No entanto, dentro do possível eu me tornei um moleque resignado e pronto para desafios, mesmo quando eu sabia que tinha limites físicos mais evidentes que os demais, pude me destacar em produção de conhecimento durante toda minha vida escolar. Mas meus pais, principalmente minha mãe, psicóloga e profunda conhecedora das emoções e da existência contemporânea, sabiam de minhas angustias. Como tentativa de reparar o estrago feito, aos doze anos, recebi meu primeiro implante, uma Carta-Célula, não é uma das mais caras, e não é uma das mais comuns, servia para aumentar as possibilidades corporais e ao mesmo estimulando inibidores de fadiga em sua programação adaptada ao usuário.

Ainda existia um ressentimento em mim, porém abrandou-se a ponto de sentir identificação com meus pais e passar a ler um pouco dos livros de ambos. Meu pai que era um catedrático da Universidade Federal passou a me incentivar e durante minha adolescência adquiri um conhecimento acima da média. E então, eu tive algo que era diferente da maioria das pessoas que me dava certo orgulho, pois em um tempo em que as massas não sabem ler ou escrever, ou sabem isso de forma falha, eu estava me encaminhando para uma universidade, onde apenas um punhado de pessoas estavam.

Mas o sonho não durou muito tempo, a identificação genética era praxe, e devido à raridade de um caso como o meu, virei alvo de fuxico graça e escárnio. Bulling em outras palavras. Resisti dois semestres de humilhações até mesmo por parte dos funcionários de baixo escalão. Uma ferida se abriu em mim, o ressentimento quase esquecido voltara e uma profunda crise depressiva se apoderou de mim. Passei semanas sem me alimentar, sustentado a base de drogas injetáveis e escondido no mundo paralelo do meu quarto até o dia em que o fundo do poço chegou.

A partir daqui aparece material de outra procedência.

section
/-! The index register (43_index_memory.md): ANNN (R190). -/

namespace Sys2Proof.Machine

/-- An encoded address immediate has 12 bits (R91). -/
theorem fieldNNN_le (w : Word) : (fieldNNN w).toNat ≤ 4095 := by
  rw [fieldNNN_toNat]; omega

/-- An instruction that writes `I` and advances leaves every other part alone. -/
theorem frame_advance_setI (s : State) (a : Word) : UnchangedBut [.I, .pc] s (advance (s.setI a)) := by
  intro p hp
  cases p
  case I => simp at hp
  case pc => simp at hp
  all_goals rfl

/-- ANNN has one outcome: `I` is written and `pc` advances. -/
theorem exec_ldI (s : State) (nnn : Word) : exec (.ldI nnn) s = .next (advance (s.setI nnn)) := rfl

/-- Settles O43, from the row's decoding, the width of the address field, the one outcome of ANNN, and its frame. -/
theorem loadIndexSetsI : Obligations.LoadIndexSetsI :=
  ⟨decodes_ldI, fieldNNN_le, fun s nnn =>
    ⟨_, exec_ldI s nnn, by rw [advance_I, setI_I], by rw [advance_pc, npc, setI_pc], frame_advance_setI s nnn⟩⟩

end Sys2Proof.Machine
end

section
/-! Timer instructions (45_timer_keypad.md section 1): Fx07 (R230), Fx15 (R231), Fx18 (R232), and how every other
instruction stands to the two timers. -/

namespace Sys2Proof.Machine

variable (s : State)

/-! ## The outcomes of the three timer instructions and their frames -/

theorem exec_ldVxDt (x : Reg) : exec (.ldVxDt x) s = .next (advance (s.setV x s.dt)) := rfl

theorem exec_ldDtVx (x : Reg) : exec (.ldDtVx x) s = .next (advance (s.setDt s.V[x])) := rfl

theorem exec_ldStVx (x : Reg) : exec (.ldStVx x) s = .next (advance (s.setSt s.V[x])) := rfl

theorem frame_advance_setDt (b : Byte) : UnchangedBut [.dt, .pc] s (advance (s.setDt b)) := by
  intro p hp
  cases p
  case dt => simp at hp
  case pc => simp at hp
  all_goals rfl

theorem frame_setSt (b : Byte) : UnchangedBut [.st] s (s.setSt b) := by
  intro p hp
  cases p
  case st => simp at hp
  all_goals rfl

theorem frame_advance_setSt (b : Byte) : UnchangedBut [.st, .pc] s (advance (s.setSt b)) := by
  intro p hp
  cases p
  case st => simp at hp
  case pc => simp at hp
  all_goals rfl

/-- 46_host_operations.md R254. -/
theorem soundActive_iff : soundActive s = true ↔ 0 < s.st.toNat := by simp [soundActive]
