-- ==== Sys2Proof/Machine/Dispatch.lean ====
section
/-! DEFINITION. exec: one arm per command of the opcode map, each the one direct call of its meaning (60_exceptions.md R191). -/

namespace Sys2Proof.Machine

def exec (i : Instr) (s : State) : Host.Outcome State Fault Refusal :=
  match i with
  | .mred => Sys2Proof.Machine.execMred s
  | .madd => Sys2Proof.Machine.execMadd s
  | .msub => Sys2Proof.Machine.execMsub s
  | .mmul => Sys2Proof.Machine.execMmul s
  | .minv => Sys2Proof.Machine.execMinv s
  | .matinv sd sa => Sys2Proof.Machine.execMatinv sd sa s
  | .matmul sd sa sb => Sys2Proof.Machine.execMatmul sd sa sb s

end Sys2Proof.Machine
end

Como se estivesse me afogando, eu corri como se estivesse nadando para fora de casa no meio da madrugada, alcancei a rua e quase fui atropelado por um carro flutuante que graças ao sensor de impacto pode se desviar de mim. Mas em mim não havia alivio, apenas o sofrimento que havia se apoderado, suando e bufando, em meio a pessoas que voltavam para casa sem me enxergar, eu corria, me esbarrava e a pedra em meu peito pesava cada vez mais, e quando cheguei ao alto de um viaduto, senti a bomba que eu era, programado para explodir. Porém, diferente do que o sistema achava. A bomba falhou.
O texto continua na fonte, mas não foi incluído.